Statistical information

Figure 1b, c: For each grid point, a two-tailed Student test is applied to the regression coefficients between the corresponding climate variable and the AMV indices. The degrees of freedom are corrected using time series autocorrelations45.

Figure 6a: The Kendall rank correlation coefficient, or Kendall τ coefficient, measures the ordinal association between two quantities, here AR(1) coefficients denoted \({({{{{{{\mathbf{x}}}}}}}_{i})}_{1\le i\le n}\) here, and time denoted \({({{{{{{\mathbf{y}}}}}}}_{i})}_{1\le i\le n}\). The statistic is given by:

$$\tau=\frac{{n}_{c}-{n}_{d}}{{n}_{0}}$$
(3)

Where, considering (x1, y1), (x2, y2), …, (xn, yn) the ensemble of joint pairs:

$${n}_{c}={{{{{{\rm{card}}}}}}}_{i \ne j} {\left\{\left\{{{{{{{\mathbf{x}}}}}}}_{i} \, > \, {{{{{{\mathbf{x}}}}}}}_{j} \cap {{{{{{\mathbf{y}}}}}}}_{i} \, > \, {{{{{{\mathbf{y}}}}}}}_{j}\right\} \cup \left\{{{{{{{\mathbf{x}}}}}}}_{i} \, < \, {{{{{{\mathbf{x}}}}}}}_{j} \cap {{{{{{\mathbf{y}}}}}}}_{i} \, < \, {{{{{{\mathbf{y}}}}}}}_{j} \right\} \right\}},\; \left(i,j \right) \in {\left[\left[1,\, n \right] \right]}^{2}$$
(4)
$${n}_{d}={{{{{{\rm{card}}}}}}}_{i \ne j}\left\{\left\{{{{{{{\mathbf{x}}}}}}}_{i} \, > \, {{{{{{\mathbf{x}}}}}}}_{j}\cap {{{{{{\mathbf{y}}}}}}}_{i} \, < \, {{{{{{\mathbf{y}}}}}}}_{j}\right \} \cup \left \{{{{{{{\mathbf{x}}}}}}}_{i} \, < \, {{{{{{\mathbf{x}}}}}}}_{j} \cap {{{{{{\mathbf{y}}}}}}}_{i} \, > \, {{{{{{\mathbf{y}}}}}}}_{j}\right\}\right\},\; \left(i,j \right) \in {\left[\left[1,\,n \right] \right]}^{2}$$
(5)
$${n}_{0}=\frac{n(n-1)}{2}$$
(6)

For large sample (n > 50), as in this study, the distribution is approximated with a Gaussian distribution of mean 0 and variance \(\frac{2(2n+5)}{9n(n-1)}\), under the null hypothesis H0: “τ = 0” which is tested against the alternative hypothesis H1: “τ ≠ 0”. The P value (shown in Fig. 6a) of the test is deduced from the quantiles of this distribution.

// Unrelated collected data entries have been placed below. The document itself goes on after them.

/-! ## Issuing -/

/-- The effect of an instruction that does not trap. `work` is what is left to do after the issue, due no earlier than
`lat` clocks on; `jump` sends a lane elsewhere than to the fall-through (R86). -/
structure Fx where
  s : State
  work : Option Work := none
  lat : Nat := 1
  hold : Bool := false
  jump : Nat → Option Nat := fun _ => none
  extra : Nat := 0
  stay : Bool := false      -- the instruction will trap: the lanes keep this PC and their epochs (R98, R139)
  skid : Bool := false      -- its check will fail behind it: the lanes go on, and keep their epochs (R98, R260)
  late : Bool := false      -- the instruction may still trap when it completes (R254)
  parts : List Piece := []

/-- What an effect comes to: a trap, an effect, or no issue yet (R192). -/
inductive Eff where
  | wait
  | trap (t : Trap) (fl : Cond := 0#5) (post : State → State := id)
  | go (f : Fx)

/-- A trap of one cause at a set of lanes. -/
def Eff.raise (cause : Cause) (mask : Word) (sub addr : Nat := 0) : Eff :=
  .trap { cause := cause, sub := sub, addr := addr, mask := mask }

/-- A wave has a live lane, and every live lane has an epoch of at least 1 (R88). -/
def Wave.epochsAhead (x : Wave) : Bool :=
  x.lanes.any (fun y => y.st == .live) && x.lanes.all (fun y => y.st != .live || decide (y.ep ≥ 1))

/-- R88: when every live lane has an epoch of at least 1, every lane that is not exited loses one. -/
def Wave.renormalise (x : Wave) : Wave :=
  if x.epochsAhead then x.mapLanes fun _ y => if y.st == .exited then y else { y with ep := y.ep - 1 } else x

/-- The renormalisation of an issue taken back, when the instruction traps after all (R88, R98). -/
def Wave.restoreEpochs (x : Wave) : Wave :=
  x.mapLanes fun _ y => if y.st == .exited then y else { y with ep := y.ep + 1 }

/-- R89: neglect counts after an issue with an active set, by the lanes that were live as it issued. -/
def Wave.countNeglect (x : Wave) (act live : Word) : Wave :=
  x.mapLanes fun l y =>
    if act.getLsbD l then { y with neglect := 0 }
    else if live.getLsbD l && y.st == .live then { y with neglect := min (y.neglect + 1) 1024 }
    else y

/-- The instruction's bytes are held with a pending entry, for a frame that names it later. -/
def Issue.pend (c : Issue) (s : State) (iwords : List Byte) (f : Fx) : Option Pend :=
  let u := c.i.uses
  match f.work with
  | some k =>
    some { stamp := s.stamp, slot := c.b.set.toNat, due := s.clock + f.lat, hold := f.hold, pc := c.pc, act := c.act
           con := c.con, iwords := iwords, dst := u.writes, src := u.reads ++ [.k c.b.gk.toNat], work := k, parts := f.parts
           late := f.late, at' := s.timeFs }
  | none =>
    if c.b.set = 0#3 then none
    else
      some { stamp := s.stamp, slot := c.b.set.toNat, due := s.clock + 1, hold := false, pc := c.pc, act := c.act
             con := c.con, iwords := iwords, dst := [], src := [], work := .slot }

/-- A claim of a slot at issue (R64). -/
def Wave.claim (x : Wave) (slot : Nat) : Wave :=
  if slot = 0 then x else { x with d := x.d.set (slot - 1) (x.d.getD (slot - 1) 0 + 1) }

/-- What every issue does besides its effect: slot claim, PCs (R86), neglect counts (R89), renormalisation unless it traps
(R88), the STALL bound (R60), the row's selection (R83). Instructions behind a pending SKID check are counted (R260); those
of the clock of a debug hit are not (R274). A breakpoint passed once is armed again for this wave (R273). Only an instruction that
may still trap keeps what a trap at it takes back (R254). -/
def State.retire (s : State) (c : Issue) (iwords : List Byte) (f : Fx) : State :=
  let s1 := f.s.modWave c.w fun x =>
    let x := x.countNeglect c.act c.x.liveMask
    let x := if f.stay || c.replay then x else
      x.mapLanes fun l y =>
        if c.act.getLsbD l && y.st != .exited then
          { y with pc := BitVec.ofNat 64 ((f.jump l).getD (c.pc + c.span)) }
        else y
    let due := !(f.stay || f.skid) && x.epochsAhead
    let x := if due then x.renormalise else x
    let x := x.claim c.b.set.toNat
    let x : Wave := { x with pend := x.pend.map fun (p : Pend) => { p with work := p.work.countSkid } }
    let x := match c.pend s iwords f with
      | some p => { x with pend := x.pend ++ [{ p with undo := p.late && due }] }
      | none => x
    { x with next := max x.next (s.clock + 1 + c.b.stall.toNat + f.extra), issues := x.issues + 1
             hit := x.hit.map fun (h : Hit) => if h.clock = s.clock then { h with issues := h.issues + 1 } else h
             skipBp := x.skipBp.filter fun a => a != c.pc, replay := none }
  ({ s1 with stamp := s.stamp + 1 } : State).rowIssued c.w

/-- The halves of the i-th register of a group that hold some of the group's first n bits. -/
def halvesOf (n i : Nat) : Nat := if n ≤ 32 * i then 0 else if n ≤ 32 * i + 16 then 1 else 3
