/-- A block retires with a status: its writes are released, what it holds is freed, and its item learns of it
(R280, R285). -/
def State.retireBlock (s : State) (id status : Nat) : State :=
  match s.block id with
  | none => s
  | some t =>
    let s1 := t.cores.foldl (fun s c => s.releaseEager c 4) s
    (s1.freeBlock id).blockEnds t status 1

/-- The stops of a block leave the trap queues. -/
def State.dropStops (s : State) (id : Nat) : State :=
  { s with co := { s.co with sups := s.co.sups.map fun p => (p.1, { p.2 with queue := p.2.queue.filter fun e => e.blk != id }) } }

/-- A block's waves and grids are removed (R264); a STEP of one of them is over (R320). -/
def State.removeWaves (s : State) (id : Nat) : State :=
  { s.dropStops id with
    waves := s.waves.filter fun p => p.2.blk != id
    wk := { s.wk with hgrids := s.wk.hgrids.filter fun p => !(p.2.state != 0 && p.2.blk == id)
                      queries := s.wk.queries.filter fun p => p.2.blk != id
                      dbgs := s.wk.dbgs.map fun d =>
                        if s.waves.any fun p => p.2.blk == id && p.2.stepping && clusterOf (coreOf p.1) == d.1 then
                          (d.1, { d.2 with stepRun := false }) else d }
    pk := { s.pk with colls := s.pk.colls.filter fun p => p.2.blk != id } }

/-- The copy entries of a block that are in flight fail with ABORTED (R208, R264). -/
def State.abortCopies (s : State) (id : Nat) (t : Block) : State :=
  t.cores.foldl (fun s core => (s.ring id core).busy.foldl (fun s e => s.finishCopy core id e 0x8A) s) s

/-- SELECT is written 0, as a SAVE ends (R345). -/
def State.clearSelect (s : State) (b : Bind) : State := (s.devWrite b.ctx b.save (leBytesOf 8 0)).1

/-- A SAVE ends when no block of the bind is being saved: STATE, and SELECT := 0 (R345). -/
def State.saveEnds (s : State) (key : Nat) : State :=
  match s.bind key with
  | none => s
  | some b =>
    if b.state ≠ 3 ∨ s.wk.blocks.any fun p => p.2.bind == key && p.2.saving then s
    else (s.putBind key ({ b with state := b.back } : Bind).settle).clearSelect b

/-- Teardown: waves and grids go, copies in flight fail, regions are freed, the item reports, and a save that waited for the block
has nothing left to wait for (R264, R345). -/
def State.teardown (s : State) (id status : Nat) : State :=
  match s.block id with
  | none => s
  | some t => (((s.abortCopies id t).removeWaves id).retireBlock id status).saveEnds t.bind

/-- A wave that has nothing left to do, whether it runs, is told to stop or is being saved (R97): no lane live or parked, every slot 0, its
stores out of their queue; the lead of a grid retires after the release (R226). -/
def State.waveDone (s : State) (w : Nat) (x : Wave) : Bool :=
  x.lanes.all (fun y => y.st == .exited) && x.d.all (· == 0) && x.sq.isEmpty && (s.gridOfWave w).isNone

Unless stated otherwise correlation are tested using a Student t test for correlation, with corrected degrees of freedom using time series autocorrelation, as shown for instance in Supplementary Fig. 8a.

For all boxplots of the study, the median is shown as a heavy darkline. Boxplots edges give first and third quartiles. Boxplot “whiskers” gives the full range without including outliers, which are not shown here for better graphical representations. A point from a boxplot is here considered as an outlier when it is outside 1.5 times the interquartile range above the upper quartile and below the lower quartile.